EXERCISE DIRECTIONS — Everything in the listing below needs to be returned word for word.

RECORD SET —

/-- Region pixel (x, y) is the pixel of visit (y - Y0) * FW + (x - X0). -/
theorem SolidRegion.idx_region (h : SolidRegion palette r ct k) {x y : Nat} (hxy : inRegion r x y = true) :
    (ditherPass palette r ct).idx[800 * y + x]? = some (BitVec.ofNat 3 k) := by
  obtain ⟨hx0, hx, hy0, hy⟩ := (inRegion_iff _ _ _).1 hxy
  obtain ⟨i, rfl⟩ := Nat.exists_eq_add_of_le hx0
  obtain ⟨j, rfl⟩ := Nat.exists_eq_add_of_le hy0
  have hi : i < r.fw := by omega
  have hj : j < r.fh := by omega
  have hidx := h.idx_visited (le_refl _) (Nat.add_mul_lt_mul_of_lt_of_lt hi hj)
  rwa [Nat.add_mul_mod_self_left, Nat.mod_eq_of_lt hi, Nat.add_mul_div_left _ _ (Nat.zero_lt_of_lt hi), Nat.div_eq_of_lt hi,
    Nat.zero_add] at hidx

/-! ### The frame -/

/-- A canvas of one index packs to one byte throughout (spec/42_pack.md R170). -/
theorem packFrame_of_constant {idx : Array (BitVec 3)} {c : BitVec 3}
    (h : ∀ x y, x < 800 → y < 480 → idx[800 * y + x]? = some c) :
    packFrame idx = List.replicate 192000 (packPair c c) := by
  have hat : ∀ x y, x < 800 → y < 480 → idxAt idx x y = c := fun x y hx hy => by
    rw [idxAt, Array.getD_eq_getD_getElem?]
    exact congrArg (Option.getD · 0) (h x y hx hy)
  refine List.eq_replicate_iff.2 ⟨packFrame_length idx, fun byte hbyte => ?_⟩
  obtain ⟨n, hn, rfl⟩ := List.mem_map.1 hbyte
  rw [List.mem_range, frameBytes] at hn
  rw [packedByte, canvasW, hat _ _ (by omega) (by omega), hat _ _ (by omega) (by omega)]

theorem packPair_palette_index (k : Fin 7) :
    packPair (BitVec.ofNat 3 k) (BitVec.ofNat 3 k) = BitVec.ofNat 8 (16 * k + k) := by
  revert k
  decide

/-- On the whole canvas every frame byte has the index in both nibbles. -/
theorem SolidRegion.packFrame_eq (h : SolidRegion palette ⟨0, 0, 800, 480⟩ ct k) :
    packFrame (ditherPass palette ⟨0, 0, 800, 480⟩ ct).idx = List.replicate 192000 (BitVec.ofNat 8 (16 * k + k)) := by
  rw [← packPair_palette_index]
  exact packFrame_of_constant fun x y hx hy => h.idx_region ((inRegion_iff _ _ _).2 (by simp [hx, hy]))

/-- Settles O44: no error is ever accumulated, so every visit sees the region's colour and emits its index (R158). -/
theorem solidColourStaysSolid : Obligations.SolidColourStaysSolid := by
  intro palette r ct k hw hh hfirst hpixel
  have h : SolidRegion palette r ct k := ⟨hw, hh, hfirst, hpixel⟩
  refine ⟨fun n hn e he => ?_, fun n hn => ?_, fun _ _ => h.idx_region, ?_⟩
  · rw [h.err_eq hn, Array.toList_replicate] at he
    exact List.eq_of_mem_replicate he
  · exact h.visitError_eq (h.err_eq hn.le) (visit_lt hn).1 (visit_lt hn).2
  · rintro rfl
    exact h.packFrame_eq

end Sys2Proof.Machine
end

section
/-! The nibble packer and its inverse: byte `n` of a packed frame holds raster pixels 2n and 2n + 1, and the nibble that a
pixel's parity selects is that pixel's index (spec/42_pack.md R170 to R172). -/

namespace Sys2Proof.Machine

open Sys2Proof.Laws.Pipeline

variable {idx : Array (BitVec 3)} {n x y : Nat} {k even odd : BitVec 3}

/-- Pixel `2n` is in an even column, so pixel `2n + 1` is in the same row: the two are neighbours in raster order. -/
theorem packedByte_eq_packPair (idx : Array (BitVec 3)) (n : Nat) :
    packedByte idx n = packPair (idx.getD (2 * n) 0) (idx.getD (2 * n + 1) 0) := by
  have heven : rasterPos (2 * n % canvasW) (2 * n / canvasW) = 2 * n := Nat.div_add_mod _ _
  have hodd : rasterPos (2 * n % canvasW + 1) (2 * n / canvasW) = 2 * n + 1 := congrArg (· + 1) heven
  rw [packedByte, idxAt, idxAt, heven, hodd]

theorem packPair_eq_ofNat (even odd : BitVec 3) : packPair even odd = BitVec.ofNat 8 (16 * even.toNat + odd.toNat) := by
  revert even odd
  decide

theorem getD_of_getElem? (h : idx[n]? = some k) : idx.getD n 0 = k := by
  rw [Array.getD_eq_getD_getElem?, h, Option.getD_some]

/-- A packed byte as a number (R170). -/
theorem packedByte_eq_ofNat (heven : idx[2 * n]? = some even) (hodd : idx[2 * n + 1]? = some odd) :
    packedByte idx n = BitVec.ofNat 8 (16 * even.toNat + odd.toNat) := by
  rw [packedByte_eq_packPair, getD_of_getElem? heven, getD_of_getElem? hodd, packPair_eq_ofNat]

theorem packFrame_getD (hn : n < 192000) : (packFrame idx).getD n 0 = packedByte idx n := by
  rw [List.getD_eq_getElem?_getD, packFrame_getElem idx n hn, Option.getD_some]

/-- The parity of `x` is that of the raster position, since a row has an even number of pixels: it selects the nibble that
holds the pixel (R172). -/
theorem unpackPixel_packFrame (hx : x < 800) (hy : y < 480) :
    unpackPixel (fun n => (packFrame idx).getD n 0) x y = (idx.getD (800 * y + x) 0).zeroExtend 4 := by
  have hbyte : (800 * y + x) / 2 < 192000 := by omega
  simp only [unpackPixel, canvasW, packFrame_getD hbyte, packedByte_eq_packPair, packPair_high, packPair_low]
  split
  · next heven =>
    have hpos : 2 * ((800 * y + x) / 2) = 800 * y + x := by omega
    rw [hpos]
  · next hodd =>
    have hpos : 2 * ((800 * y + x) / 2) + 1 = 800 * y + x := by omega
    rw [hpos]

/-- Settles O46: the frame's length and bytes (R170, R171), and unpacking a packed frame (R172). -/
theorem unpackRecoversIndices : Obligations.UnpackRecoversIndices := by
  refine ⟨fun idx n even odd => ⟨packFrame_length idx, fun hn heven hodd => ?_⟩, fun idx x y k hx hy hk => ?_⟩
  · rw [packFrame_getElem idx n hn, packedByte_eq_ofNat heven hodd]
  · rw [unpackPixel_packFrame hx hy, getD_of_getElem? hk]

end Sys2Proof.Machine
end

section
/-! Palette indices stay 0 to 6. A dither visit emits an index of the palette, packing puts two of them into a byte, and no
host write reaches FRAMEMEM (spec/42_pack.md R174). -/

namespace Sys2Proof.Machine

open Sys2Proof.Laws.Pipeline

variable {s t : State} {idx : Array (BitVec 3)}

RESPONSE —
/-- Region pixel (x, y) is the pixel of visit (y - Y0) * FW + (x - X0). -/
theorem SolidRegion.idx_region (h : SolidRegion palette r ct k) {x y : Nat} (hxy : inRegion r x y = true) :
    (ditherPass palette r ct).idx[800 * y + x]? = some (BitVec.ofNat 3 k) := by
  obtain ⟨hx0, hx, hy0, hy⟩ := (inRegion_iff _ _ _).1 hxy
  obtain ⟨i, rfl⟩ := Nat.exists_eq_add_of_le hx0
  obtain ⟨j, rfl⟩ := Nat.exists_eq_add_of_le hy0
  have hi : i < r.fw := by omega
  have hj : j < r.fh := by omega
  have hidx := h.idx_visited (le_refl _) (Nat.add_mul_lt_mul_of_lt_of_lt hi hj)
  rwa [Nat.add_mul_mod_self_left, Nat.mod_eq_of_lt hi, Nat.add_mul_div_left _ _ (Nat.zero_lt_of_lt hi), Nat.div_eq_of_lt hi,
    Nat.zero_add] at hidx

/-! ### The frame -/

/-- A canvas of one index packs to one byte throughout (spec/42_pack.md R170). -/
theorem packFrame_of_constant {idx : Array (BitVec 3)} {c : BitVec 3}
    (h : ∀ x y, x < 800 → y < 480 → idx[800 * y + x]? = some c) :
    packFrame idx = List.replicate 192000 (packPair c c) := by
  have hat : ∀ x y, x < 800 → y < 480 → idxAt idx x y = c := fun x y hx hy => by
    rw [idxAt, Array.getD_eq_getD_getElem?]
    exact congrArg (Option.getD · 0) (h x y hx hy)
  refine List.eq_replicate_iff.2 ⟨packFrame_length idx, fun byte hbyte => ?_⟩
  obtain ⟨n, hn, rfl⟩ := List.mem_map.1 hbyte
  rw [List.mem_range, frameBytes] at hn
  rw [packedByte, canvasW, hat _ _ (by omega) (by omega), hat _ _ (by omega) (by omega)]

theorem packPair_palette_index (k : Fin 7) :
    packPair (BitVec.ofNat 3 k) (BitVec.ofNat 3 k) = BitVec.ofNat 8 (16 * k + k) := by
  revert k
  decide

/-- On the whole canvas every frame byte has the index in both nibbles. -/
theorem SolidRegion.packFrame_eq (h : SolidRegion palette ⟨0, 0, 800, 480⟩ ct k) :
    packFrame (ditherPass palette ⟨0, 0, 800, 480⟩ ct).idx = List.replicate 192000 (BitVec.ofNat 8 (16 * k + k)) := by
  rw [← packPair_palette_index]
  exact packFrame_of_constant fun x y hx hy => h.idx_region ((inRegion_iff _ _ _).2 (by simp [hx, hy]))

/-- Settles O44: no error is ever accumulated, so every visit sees the region's colour and emits its index (R158). -/
theorem solidColourStaysSolid : Obligations.SolidColourStaysSolid := by
  intro palette r ct k hw hh hfirst hpixel
  have h : SolidRegion palette r ct k := ⟨hw, hh, hfirst, hpixel⟩
  refine ⟨fun n hn e he => ?_, fun n hn => ?_, fun _ _ => h.idx_region, ?_⟩
  · rw [h.err_eq hn, Array.toList_replicate] at he
    exact List.eq_of_mem_replicate he
  · exact h.visitError_eq (h.err_eq hn.le) (visit_lt hn).1 (visit_lt hn).2
  · rintro rfl
    exact h.packFrame_eq

end Sys2Proof.Machine
end

section
/-! The nibble packer and its inverse: byte `n` of a packed frame holds raster pixels 2n and 2n + 1, and the nibble that a
pixel's parity selects is that pixel's index (spec/42_pack.md R170 to R172). -/

namespace Sys2Proof.Machine

open Sys2Proof.Laws.Pipeline

variable {idx : Array (BitVec 3)} {n x y : Nat} {k even odd : BitVec 3}

/-- Pixel `2n` is in an even column, so pixel `2n + 1` is in the same row: the two are neighbours in raster order. -/
theorem packedByte_eq_packPair (idx : Array (BitVec 3)) (n : Nat) :
    packedByte idx n = packPair (idx.getD (2 * n) 0) (idx.getD (2 * n + 1) 0) := by
  have heven : rasterPos (2 * n % canvasW) (2 * n / canvasW) = 2 * n := Nat.div_add_mod _ _
  have hodd : rasterPos (2 * n % canvasW + 1) (2 * n / canvasW) = 2 * n + 1 := congrArg (· + 1) heven
  rw [packedByte, idxAt, idxAt, heven, hodd]

theorem packPair_eq_ofNat (even odd : BitVec 3) : packPair even odd = BitVec.ofNat 8 (16 * even.toNat + odd.toNat) := by
  revert even odd
  decide

theorem getD_of_getElem? (h : idx[n]? = some k) : idx.getD n 0 = k := by
  rw [Array.getD_eq_getD_getElem?, h, Option.getD_some]

/-- A packed byte as a number (R170). -/
theorem packedByte_eq_ofNat (heven : idx[2 * n]? = some even) (hodd : idx[2 * n + 1]? = some odd) :
    packedByte idx n = BitVec.ofNat 8 (16 * even.toNat + odd.toNat) := by
  rw [packedByte_eq_packPair, getD_of_getElem? heven, getD_of_getElem? hodd, packPair_eq_ofNat]

theorem packFrame_getD (hn : n < 192000) : (packFrame idx).getD n 0 = packedByte idx n := by
  rw [List.getD_eq_getElem?_getD, packFrame_getElem idx n hn, Option.getD_some]

/-- The parity of `x` is that of the raster position, since a row has an even number of pixels: it selects the nibble that
holds the pixel (R172). -/
theorem unpackPixel_packFrame (hx : x < 800) (hy : y < 480) :
    unpackPixel (fun n => (packFrame idx).getD n 0) x y = (idx.getD (800 * y + x) 0).zeroExtend 4 := by
  have hbyte : (800 * y + x) / 2 < 192000 := by omega
  simp only [unpackPixel, canvasW, packFrame_getD hbyte, packedByte_eq_packPair, packPair_high, packPair_low]
  split
  · next heven =>
    have hpos : 2 * ((800 * y + x) / 2) = 800 * y + x := by omega
    rw [hpos]
  · next hodd =>
    have hpos : 2 * ((800 * y + x) / 2) + 1 = 800 * y + x := by omega
    rw [hpos]

/-- Settles O46: the frame's length and bytes (R170, R171), and unpacking a packed frame (R172). -/
theorem unpackRecoversIndices : Obligations.UnpackRecoversIndices := by
  refine ⟨fun idx n even odd => ⟨packFrame_length idx, fun hn heven hodd => ?_⟩, fun idx x y k hx hy hk => ?_⟩
  · rw [packFrame_getElem idx n hn, packedByte_eq_ofNat heven hodd]
  · rw [unpackPixel_packFrame hx hy, getD_of_getElem? hk]

end Sys2Proof.Machine
end

section
/-! Palette indices stay 0 to 6. A dither visit emits an index of the palette, packing puts two of them into a byte, and no
host write reaches FRAMEMEM (spec/42_pack.md R174). -/

namespace Sys2Proof.Machine

open Sys2Proof.Laws.Pipeline

variable {s t : State} {idx : Array (BitVec 3)}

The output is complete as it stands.